O ex-presidente fugiu com o rabo entre as pernas em seu penúltimo dia de desgoverno, após praticamente confessar em uma “live” de improviso que só não deu o golpe que os golpistas pediam porque não teve competência política nem para articular um. Os acampamentos de celerados iludidos pedindo golpe começam a ser desmontados. Todos assistiram à posse de Lula, repleta de simbologias visuais e políticas MUITO bem pensadas e que ainda estão sendo decodificadas. O ministério novo foi completado. Houve dias de “revogaço” em sequência tanto das medidas do próprio ex-presidente foragido quanto em áreas essenciais como a defesa do Meio Ambiente. E com tudo isso, boa parte das minhas fontes de informação ainda acha relevante se surpreender com o fato de que os golpistas estão achando que a posse foi encenada por uma neta do Stanley Kubrick e que o Lula não está em nenhuma instalação oficial, ainda “ocupada” por um general filiado ao antigo regime. É hilário? É. É meio triste até o nível do delírio a que toda essa gente se entrega, e que antigamente era reservado a uns malucos meio bêbados que tu encontravas rodando à noite pela Cidade Baixa? Com certeza. Mas não é relevante. Não mais. Mas será percebido como tal enquanto ainda estivermos reagindo, compartilhando, mantendo em circulação (para ver como essa é uma questão delicada, mesmo este texto concebido como um alerta pode estar inadvertidamente contribuindo para isso, tenho consciência, mas tento manter o foco da discussão na estratégia, embora o risco ainda exista).
Reduzir o estrago
Esse, aliás, é mais um caso em que você não vai poder contar com a imprensa para fazer a seleção do que importa na sua relação com o mundo. Como as empresas de comunicação estão hoje totalmente rendidas à chantagem das métricas de engajamento e dos algoritmos, não há maneira de uma matéria tão absurda como o delírio dos perdedores não ter lugar de destaque na capa de todos os portais, porque é algo que atiça a nossa curiosidade mórbida de até onde vai a estupidez humana ou até mesmo a nossa Schadenfreude. Só que isso, repito, faz com que o fenômeno do golpismo continue em evidência como se ainda tivesse a mesma relevância de quando estava no poder. Não tem. É hora de discutir projetos. Não continuar fazendo a doideira recorrente do extremismo tupiniquim circular.
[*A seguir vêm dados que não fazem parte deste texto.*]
/-- The registers of block OBS. -/
def regsOBS : List RegDesc :=
  [⟨.obs, 0x0, 1, 0x0, 1, 0x0,
    [⟨20, 16, .ro, 0, .none, .dash⟩, ⟨0, 0, .w1c, 0, .none, .immediate⟩]⟩, -- OBS_STATUS (R482)
   ⟨.obs, 0x4, 1, 0x0, 1, 0x0,
    [⟨31, 16, .w1c, 0, .none, .immediate⟩, ⟨15, 0, .w1c, 0, .none, .immediate⟩]⟩, -- OBS_CNT (R482)
   ⟨.obs, 0x8, 1, 0x0, 1, 0x0,
    [⟨31, 31, .w1c, 0, .none, .immediate⟩, ⟨30, 28, .ro, 0, .none, .dash⟩, ⟨27, 25, .ro, 0, .none, .dash⟩, ⟨24, 21, .ro, 0, .none, .dash⟩, ⟨20, 15, .ro, 0, .none, .dash⟩]⟩, -- OBS_ERRLOG_A (R482)
   ⟨.obs, 0xc, 1, 0x0, 1, 0x0,
    [⟨31, 0, .ro, 0, .none, .dash⟩]⟩, -- OBS_ERRLOG_B (R482)
   ⟨.obs, 0x10, 1, 0x0, 1, 0x0,
    [⟨3, 3, .w1c, 0, .none, .immediate⟩, ⟨2, 2, .w1c, 0, .none, .immediate⟩, ⟨1, 1, .w1c, 0, .none, .immediate⟩, ⟨0, 0, .w1c, 0, .none, .immediate⟩]⟩, -- OBS_IRQ_STATUS (R482)
   ⟨.obs, 0x14, 1, 0x0, 1, 0x0,
    [⟨3, 3, .rw, 0, .none, .immediate⟩, ⟨2, 2, .rw, 0, .none, .immediate⟩, ⟨1, 1, .rw, 0, .none, .immediate⟩, ⟨0, 0, .rw, 0, .none, .immediate⟩]⟩, -- OBS_IRQ_ENABLE (R482)
   ⟨.obs, 0x18, 1, 0x0, 1, 0x0,
    [⟨9, 0, .rw, 0x20, .lock, .immediate⟩]⟩, -- OBS_RATE (R482)
   ⟨.obs, 0x100, 8, 0x4, 1, 0x0,
    [⟨31, 0, .wo, 0, .key, .immediate⟩]⟩, -- OBS_KEYDATA (R482)
   ⟨.obs, 0x1000, 64, 0x8, 1, 0x0,
    [⟨31, 30, .wo, 0, .lock, .immediate⟩, ⟨29, 29, .rw, 0, .lock, .immediate⟩, ⟨25, 24, .ro, 0, .none, .dash⟩, ⟨7, 0, .ro, 0, .none, .dash⟩]⟩, -- OBS_KEY_CTRL (R482)
   ⟨.obs, 0x1004, 64, 0x8, 1, 0x0,
    [⟨31, 0, .ro, 0, .none, .dash⟩]⟩, -- OBS_KEY_OWNER (R482)
   ⟨.obs, 0x2000, 64, 0x20, 1, 0x0,
    [⟨27, 0, .rw, 0, .lock, .immediate⟩]⟩, -- OBS_RNG_BASE (R482)
   ⟨.obs, 0x2004, 64, 0x20, 1, 0x0,
    [⟨21, 0, .rw, 0, .lock, .immediate⟩]⟩, -- OBS_RNG_SIZE (R482)
   ⟨.obs, 0x2008, 64, 0x20, 1, 0x0,
    [⟨31, 31, .rw, 0, .lock, .immediate⟩, ⟨13, 8, .rw, 0, .lock, .immediate⟩, ⟨5, 0, .rw, 0, .lock, .immediate⟩]⟩, -- OBS_RNG_KEYS (R482)
   ⟨.obs, 0x200c, 64, 0x20, 1, 0x0,
    [⟨31, 16, .rw, 0, .lock, .immediate⟩, ⟨11, 10, .rw, 0, .lock, .immediate⟩, ⟨9, 8, .rw, 0, .lock, .immediate⟩, ⟨7, 6, .rw, 0, .lock, .immediate⟩, ⟨5, 4, .rw, 0, .lock, .immediate⟩, ⟨3, 2, .rw, 0, .lock, .immediate⟩, ⟨1, 0, .rw, 0, .lock, .immediate⟩]⟩, -- OBS_RNG_RIGHTS (R482)
   ⟨.obs, 0x2010, 64, 0x20, 1, 0x0,
    [⟨2, 0, .wo, 0, .lock, .immediate⟩]⟩, -- OBS_RNG_CMD (R482)
   ⟨.obs, 0x2014, 64, 0x20, 1, 0x0,
    [⟨31, 29, .ro, 0, .none, .dash⟩, ⟨28, 28, .w1c, 0, .none, .immediate⟩, ⟨27, 27, .w1c, 0, .none, .immediate⟩, ⟨26, 0, .ro, 0, .none, .dash⟩]⟩, -- OBS_RNG_STAT (R482)
   ⟨.obs, 0x2018, 64, 0x20, 1, 0x0,
    [⟨31, 0, .ro, 0, .none, .dash⟩]⟩] -- OBS_RNG_TREE (R482)

/-- The registers of block QUE. -/
def regsQUE : List RegDesc :=
  [⟨.que, 0x0, 256, 0x20, 1, 0x0,
    [⟨31, 0, .rw, 0, .none, .immediate⟩]⟩, -- QUE_Q_SQBASE_LO (R512)
   ⟨.que, 0x4, 256, 0x20, 1, 0x0,
    [⟨31, 0, .rw, 0, .none, .immediate⟩]⟩, -- QUE_Q_SQBASE_HI (R512)
   ⟨.que, 0x8, 256, 0x20, 1, 0x0,
    [⟨31, 0, .rw, 0, .none, .immediate⟩]⟩, -- QUE_Q_CQBASE_LO (R512)
   ⟨.que, 0xc, 256, 0x20, 1, 0x0,
    [⟨31, 0, .rw, 0, .none, .immediate⟩]⟩, -- QUE_Q_CQBASE_HI (R512)
   ⟨.que, 0x10, 256, 0x20, 1, 0x0,
    [⟨31, 0, .rw, 0, .none, .immediate⟩]⟩, -- QUE_Q_HDB_LO (R512)
   ⟨.que, 0x14, 256, 0x20, 1, 0x0,
    [⟨31, 0, .rw, 0, .none, .immediate⟩]⟩, -- QUE_Q_HDB_HI (R512)
   ⟨.que, 0x18, 256, 0x20, 1, 0x0,
    [⟨31, 31, .rw, 0, .none, .immediate⟩, ⟨30, 30, .rw, 0, .none, .immediate⟩, ⟨29, 26, .rw, 0, .none, .immediate⟩, ⟨23, 20, .rw, 0, .none, .immediate⟩, ⟨19, 16, .rw, 0, .none, .immediate⟩, ⟨8, 8, .rw, 0, .none, .immediate⟩, ⟨7, 0, .rw, 0, .none, .immediate⟩]⟩, -- QUE_Q_CTRL (R512)
   ⟨.que, 0x1c, 256, 0x20, 1, 0x0,
    [⟨31, 29, .ro, 0, .none, .dash⟩, ⟨28, 25, .ro, 0, .none, .dash⟩, ⟨19, 16, .ro, 0, .none, .dash⟩, ⟨15, 0, .ro, 0, .none, .dash⟩]⟩, -- QUE_Q_STAT (R512)
   ⟨.que, 0x2000, 1, 0x0, 1, 0x0,
    [⟨31, 16, .w1c, 0, .none, .immediate⟩, ⟨15, 0, .w1c, 0, .none, .immediate⟩]⟩] -- QUE_DBERR (R512)

/-- The registers of block PCI. -/
def regsPCI : List RegDesc :=
  [⟨.pci, 0x0, 1, 0x0, 1, 0x0,
    [⟨31, 31, .ro, 0, .none, .dash⟩, ⟨30, 28, .ro, 0, .none, .dash⟩, ⟨27, 23, .ro, 0, .none, .dash⟩, ⟨15, 0, .w1c, 0, .none, .immediate⟩]⟩, -- PCI_STAT (R513)
   ⟨.pci, 0x4, 1, 0x0, 1, 0x0,
    [⟨31, 31, .rw, 0, .lock, .immediate⟩, ⟨17, 0, .rw, 0, .lock, .immediate⟩]⟩, -- PCI_WIN (R513)
   ⟨.pci, 0x8, 1, 0x0, 1, 0x0,
    [⟨19, 0, .rw, 0x7d0, .lock, .immediate⟩]⟩, -- PCI_TIMEOUT (R513)
   ⟨.pci, 0xc, 1, 0x0, 1, 0x0,
    [⟨31, 31, .w1c, 0, .none, .immediate⟩, ⟨30, 30, .ro, 0, .none, .dash⟩, ⟨29, 26, .ro, 0, .none, .dash⟩, ⟨9, 0, .ro, 0, .none, .dash⟩]⟩, -- PCI_WINERR_A (R513)
   ⟨.pci, 0x10, 1, 0x0, 1, 0x0,
    [⟨31, 0, .ro, 0, .none, .dash⟩]⟩, -- PCI_WINERR_B (R513)
   ⟨.pci, 0x14, 1, 0x0, 1, 0x0,
    [⟨15, 0, .w1c, 0, .none, .immediate⟩]⟩] -- PCI_WINERRCNT (R513)

/-- The registers of block LOD. -/
def regsLOD : List RegDesc :=
  [⟨.lod, 0xf00, 1, 0x0, 1, 0x0,
    [⟨31, 25, .rw, 0, .lock, .immediate⟩, ⟨24, 18, .rw, 0, .lock, .immediate⟩, ⟨17, 17, .w1c, 0, .none, .immediate⟩, ⟨13, 7, .rw, 0, .lock, .immediate⟩, ⟨6, 0, .rw, 0, .lock, .immediate⟩]⟩, -- LOD_SYS (R541)
   ⟨.lod, 0x0, 1, 0x0, 1, 0x0,
    [⟨31, 31, .rw, 0, .lock, .immediate⟩, ⟨30, 30, .rw, 0x1, .lock, .immediate⟩, ⟨29, 29, .rw, 0, .lock, .immediate⟩, ⟨28, 28, .wo, 0, .lock, .immediate⟩, ⟨21, 16, .rw, 0, .lock, .immediate⟩, ⟨13, 8, .rw, 0, .lock, .immediate⟩, ⟨3, 0, .rw, 0x8, .lock, .immediate⟩]⟩, -- LOD_CTRL (R541)
   ⟨.lod, 0x4, 1, 0x0, 1, 0x0,
    [⟨31, 29, .ro, 0, .none, .dash⟩, ⟨28, 27, .ro, 0, .none, .dash⟩, ⟨26, 26, .w1c, 0, .none, .immediate⟩, ⟨25, 19, .ro, 0, .none, .dash⟩, ⟨18, 12, .ro, 0, .none, .dash⟩, ⟨8, 8, .w1c, 0, .none, .immediate⟩, ⟨7, 0, .w1c, 0, .none, .immediate⟩]⟩, -- LOD_STAT (R541)
   ⟨.lod, 0x8, 1, 0x0, 1, 0x0,
    [⟨31, 16, .ro, 0, .none, .dash⟩, ⟨15, 0, .ro, 0, .none, .dash⟩]⟩, -- LOD_LANES (R541)
   ⟨.lod, 0xc, 1, 0x0, 1, 0x0,
    [⟨31, 16, .w1c, 0, .none, .immediate⟩, ⟨15, 0, .w1c, 0, .none, .immediate⟩]⟩, -- LOD_CNT0 (R541)
   ⟨.lod, 0x10, 1, 0x0, 1, 0x0,
    [⟨31, 16, .w1c, 0, .none, .immediate⟩, ⟨15, 0, .w1c, 0, .none, .immediate⟩]⟩, -- LOD_CNT1 (R541)
   ⟨.lod, 0x14, 1, 0x0, 1, 0x0,
    [⟨4, 4, .w1c, 0, .none, .immediate⟩, ⟨3, 3, .w1c, 0, .none, .immediate⟩, ⟨2, 2, .w1c, 0, .none, .immediate⟩, ⟨1, 1, .w1c, 0, .none, .immediate⟩, ⟨0, 0, .w1c, 0, .none, .immediate⟩]⟩, -- LOD_IRQ_STATUS (R541)
   ⟨.lod, 0x18, 1, 0x0, 1, 0x0,
    [⟨4, 4, .rw, 0, .none, .immediate⟩, ⟨3, 3, .rw, 0, .none, .immediate⟩, ⟨2, 2, .rw, 0, .none, .immediate⟩, ⟨1, 1, .rw, 0, .none, .immediate⟩, ⟨0, 0, .rw, 0, .none, .immediate⟩]⟩] -- LOD_IRQ_ENABLE (R541)

/-- The registers of block XCV. -/
def regsXCV : List RegDesc :=
  [⟨.xcv, 0x0, 1, 0x0, 1, 0x0,
    [⟨31, 31, .rw, 0, .lock, .immediate⟩, ⟨30, 30, .rw, 0, .lock, .immediate⟩, ⟨29, 29, .rw, 0, .lock, .immediate⟩, ⟨28, 28, .rw, 0, .lock, .immediate⟩, ⟨27, 26, .rw, 0, .lock, .immediate⟩, ⟨25, 25, .rw, 0x1, .lock, .immediate⟩, ⟨16, 0, .rw, 0, .lock, .immediate⟩]⟩, -- XCV_CTRL (R542)
   ⟨.xcv, 0x4, 1, 0x0, 1, 0x0,
    [⟨29, 24, .rw, 0, .none, .immediate⟩, ⟨23, 18, .rw, 0, .none, .immediate⟩, ⟨17, 12, .rw, 0, .none, .immediate⟩, ⟨11, 6, .rw, 0x3f, .none, .immediate⟩, ⟨5, 0, .rw, 0, .none, .immediate⟩]⟩, -- XCV_TXEQ (R542)
   ⟨.xcv, 0x8, 1, 0x0, 1, 0x0,
    [⟨31, 31, .ro, 0, .none, .dash⟩, ⟨30, 30, .ro, 0, .none, .dash⟩, ⟨15, 0, .w1c, 0, .none, .immediate⟩]⟩, -- XCV_STAT (R542)
   ⟨.xcv, 0xc, 1, 0x0, 1, 0x0,
    [⟨31, 16, .w1c, 0, .none, .immediate⟩, ⟨15, 0, .w1c, 0, .none, .immediate⟩]⟩, -- XCV_FECCNT (R542)
   ⟨.xcv, 0x10, 1, 0x0, 1, 0x0,
    [⟨31, 31, .rw, 0, .none, .immediate⟩, ⟨30, 30, .rw, 0, .none, .immediate⟩, ⟨29, 28, .rw, 0, .none, .immediate⟩, ⟨15, 0, .w1c, 0, .none, .immediate⟩]⟩] -- XCV_PRBS (R542)

/-- The registers of block CFG. -/
def regsCFG : List RegDesc :=
  [⟨.cfg, 0x0, 1, 0x0, 1, 0x0,
    [⟨31, 31, .ro, 0, .none, .dash⟩, ⟨30, 30, .ro, 0, .none, .dash⟩, ⟨8, 0, .ro, 0x100, .none, .dash⟩]⟩, -- CFG_STATUS (R582)
   ⟨.cfg, 0x4, 1, 0x0, 1, 0x0,
    [⟨31, 0, .ro, 0x70000000, .none, .dash⟩]⟩, -- CFG_LOCK (R582)
   ⟨.cfg, 0x8, 1, 0x0, 1, 0x0,
    [⟨0, 0, .wo, 0, .none, .immediate⟩]⟩, -- CFG_LOCK_OP (R582)
   ⟨.cfg, 0xc, 1, 0x0, 1, 0x0,
    [⟨31, 28, .wo, 0, .none, .immediate⟩, ⟨27, 27, .wo, 0, .none, .immediate⟩, ⟨23, 16, .wo, 0, .none, .immediate⟩]⟩, -- CFG_CMD (R582)
   ⟨.cfg, 0x10, 1, 0x0, 1, 0x0,
    [⟨31, 0, .rw, 0, .none, .immediate⟩]⟩, -- CFG_ARG0 (R582)
   ⟨.cfg, 0x14, 1, 0x0, 1, 0x0,
    [⟨31, 0, .rw, 0, .none, .immediate⟩]⟩, -- CFG_ARG1 (R582)
   ⟨.cfg, 0x18, 1, 0x0, 1, 0x0,
    [⟨31, 0, .rw, 0, .none, .immediate⟩]⟩, -- CFG_DATA (R582)
   ⟨.cfg, 0x1c, 1, 0x0, 1, 0x0,
    [⟨31, 31, .w1c, 0, .none, .immediate⟩, ⟨23, 16, .ro, 0, .none, .dash⟩, ⟨15, 8, .ro, 0, .none, .dash⟩, ⟨7, 0, .ro, 0, .none, .dash⟩]⟩, -- CFG_RESULT (R582)
   ⟨.cfg, 0x20, 1, 0x0, 1, 0x0,
    [⟨31, 0, .ro, 0, .none, .dash⟩]⟩, -- CFG_FAULTFAR (R582)
   ⟨.cfg, 0x24, 1, 0x0, 1, 0x0,
    [⟨11, 0, .ro, 0, .none, .dash⟩]⟩, -- CFG_FAULTBIT (R582)
   ⟨.cfg, 0x28, 1, 0x0, 1, 0x0,
    [⟨15, 0, .ro, 0, .none, .dash⟩]⟩, -- CFG_EPOCH (R582)
   ⟨.cfg, 0x2c, 1, 0x0, 1, 0x0,
    [⟨3, 3, .w1c, 0, .none, .immediate⟩, ⟨2, 2, .w1c, 0, .none, .immediate⟩, ⟨1, 1, .w1c, 0, .none, .immediate⟩, ⟨0, 0, .w1c, 0, .none, .immediate⟩]⟩, -- CFG_IRQ_STATUS (R582)
   ⟨.cfg, 0x30, 1, 0x0, 1, 0x0,
    [⟨3, 3, .rw, 0, .none, .immediate⟩, ⟨2, 2, .rw, 0, .none, .immediate⟩, ⟨1, 1, .rw, 0, .none, .immediate⟩, ⟨0, 0, .rw, 0, .none, .immediate⟩]⟩, -- CFG_IRQ_ENABLE (R582)
   ⟨.cfg, 0x40, 1, 0x0, 1, 0x0,
    [⟨31, 0, .rw, 0, .none, .immediate⟩]⟩, -- CFG_LQ_BASE_LO (R582)
   ⟨.cfg, 0x44, 1, 0x0, 1, 0x0,
    [⟨31, 0, .rw, 0, .none, .immediate⟩]⟩, -- CFG_LQ_BASE_HI (R582)
   ⟨.cfg, 0x48, 1, 0x0, 1, 0x0,
    [⟨31, 31, .rw, 0, .none, .immediate⟩, ⟨30, 30, .rw, 0, .none, .immediate⟩, ⟨3, 0, .rw, 0, .none, .immediate⟩]⟩, -- CFG_LQ_CTRL (R582)
   ⟨.cfg, 0x4c, 1, 0x0, 1, 0x0,
    [⟨9, 0, .rw, 0, .none, .immediate⟩]⟩, -- CFG_LQ_TAIL (R582)
   ⟨.cfg, 0x50, 1, 0x0, 1, 0x0,
    [⟨9, 0, .ro, 0, .none, .dash⟩]⟩, -- CFG_LQ_HEAD (R582)
   ⟨.cfg, 0x60, 1, 0x0, 1, 0x0,
    [⟨31, 31, .rw, 0x1, .lock, .immediate⟩, ⟨15, 0, .ro, 0, .none, .dash⟩]⟩, -- CFG_SCRUB (R582)
   ⟨.cfg, 0x64, 1, 0x0, 1, 0x0,
    [⟨31, 16, .w1c, 0, .none, .immediate⟩, ⟨15, 0, .w1c, 0, .none, .immediate⟩]⟩, -- CFG_SCRUBCNT (R582)
   ⟨.cfg, 0x1000, 256, 0x10, 1, 0x0,
    [⟨31, 29, .ro, 0, .none, .dash⟩, ⟨28, 28, .ro, 0, .none, .dash⟩, ⟨27, 27, .ro, 0, .none, .dash⟩, ⟨26, 26, .ro, 0, .none, .dash⟩, ⟨25, 23, .ro, 0, .none, .dash⟩]⟩, -- CFG_REG_STAT (R582)
   ⟨.cfg, 0x1004, 256, 0x10, 1, 0x0,
    [⟨31, 0, .ro, 0, .none, .dash⟩]⟩, -- CFG_REG_SECLO (R582)
   ⟨.cfg, 0x1008, 256, 0x10, 1, 0x0,
    [⟨31, 0, .ro, 0, .none, .dash⟩]⟩, -- CFG_REG_SECHI (R582)
   ⟨.cfg, 0x100c, 256, 0x10, 1, 0x0,
    [⟨15, 0, .ro, 0, .none, .dash⟩]⟩, -- CFG_REG_EPOCH (R582)
   ⟨.cfg, 0x2000, 256, 0x8, 1, 0x0,
    [⟨31, 0, .rw, 0, .none, .immediate⟩]⟩, -- CFG_CG_ADDR (R582)
   ⟨.cfg, 0x2004, 256, 0x8, 1, 0x0,
    [⟨31, 0, .rw, 0, .none, .immediate⟩]⟩, -- CFG_CG_DATA (R582)
   ⟨.cfg, 0x4000, 4, 0x1000, 1, 0x0,
    [⟨31, 31, .rw, 0, .none, .immediate⟩, ⟨27, 24, .rw, 0, .none, .immediate⟩, ⟨13, 0, .rw, 0, .none, .immediate⟩]⟩, -- PRB_CTRL (R582)
   ⟨.cfg, 0x4004, 4, 0x1000, 1, 0x0,
    [⟨31, 31, .ro, 0, .none, .dash⟩, ⟨30, 30, .ro, 0, .none, .dash⟩, ⟨29, 29, .w1c, 0, .none, .immediate⟩, ⟨27, 14, .ro, 0, .none, .dash⟩, ⟨13, 0, .ro, 0, .none, .dash⟩]⟩, -- PRB_STAT (R582)
   ⟨.cfg, 0x4008, 4, 0x1000, 1, 0x0,
    [⟨31, 0, .ro, 0, .none, .dash⟩]⟩, -- PRB_OWNER (R582)
   ⟨.cfg, 0x400c, 4, 0x1000, 1, 0x0,
    [⟨0, 0, .wo, 0, .none, .immediate⟩]⟩, -- PRB_OWNER_OP (R582)
   ⟨.cfg, 0x4010, 4, 0x1000, 1, 0x0,
    [⟨31, 0, .rw, 0, .none, .immediate⟩]⟩, -- PRB_TRIGMASK (R582)
   ⟨.cfg, 0x4014, 4, 0x1000, 1, 0x0,
    [⟨31, 0, .rw, 0, .none, .immediate⟩]⟩, -- PRB_TRIGVAL (R582)
   ⟨.cfg, 0x4018, 4, 0x1000, 1, 0x0,
    [⟨16, 0, .rw, 0, .none, .immediate⟩]⟩, -- PRB_RDADDR (R582)
   ⟨.cfg, 0x401c, 4, 0x1000, 1, 0x0,
    [⟨31, 0, .ro, 0, .none, .dash⟩]⟩, -- PRB_RDDATA (R582)
   ⟨.cfg, 0x4400, 4, 0x1000, 256, 0x4,
    [⟨31, 31, .rw, 0, .none, .immediate⟩, ⟨30, 21, .rw, 0, .none, .immediate⟩, ⟨20, 11, .rw, 0, .none, .immediate⟩, ⟨4, 0, .rw, 0, .none, .immediate⟩]⟩, -- PRB_SEL (R582)
   ⟨.cfg, 0x8000, 16, 0x4, 1, 0x0,
    [⟨31, 31, .rw, 0, .none, .immediate⟩, ⟨26, 24, .rw, 0, .none, .immediate⟩, ⟨7, 0, .rw, 0, .none, .immediate⟩]⟩] -- CFG_PPIN (R582)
Não falo aqui, claro, de eventuais discussões sobre se o governo que saiu deveria ou não ser responsabilizado por crimes que podem render cadeia e perda de direitos políticos, ou até quando os últimos acampados devem ser removidos e como (uma vez que a meia dúzia de gatos pingados na frente dos quartéis ainda está agredindo pessoas e perseguindo a imprensa, como se viu esta semana). Essas são outras discussões que devemos travar agora que o cenário mudou. Falo em ceder à manipulação de aceitar dessa turba os termos do debate. Que o fenômeno que impulsionou o ex-presidente foragido continua e está à procura de um novo líder, todos sabemos, já com vários candidatos se prontificando para a tarefa. A questão é que, reduzidos ao seu verdadeiro tamanho e com a abrangência de suas trapalhadas controlada por um cuidado maior no compartilhamento de informações, talvez tenhamos chances de fazer o extremismo voltar a ser o que vinha sendo em todas as democracias nas últimas seis décadas: minoritário.
Exercite a indiferença. Torne o extremismo irrelevante outra vez. É a minha mensagem de bom 2023 a todos os meus sete leitores e mais alguns que aparecerem.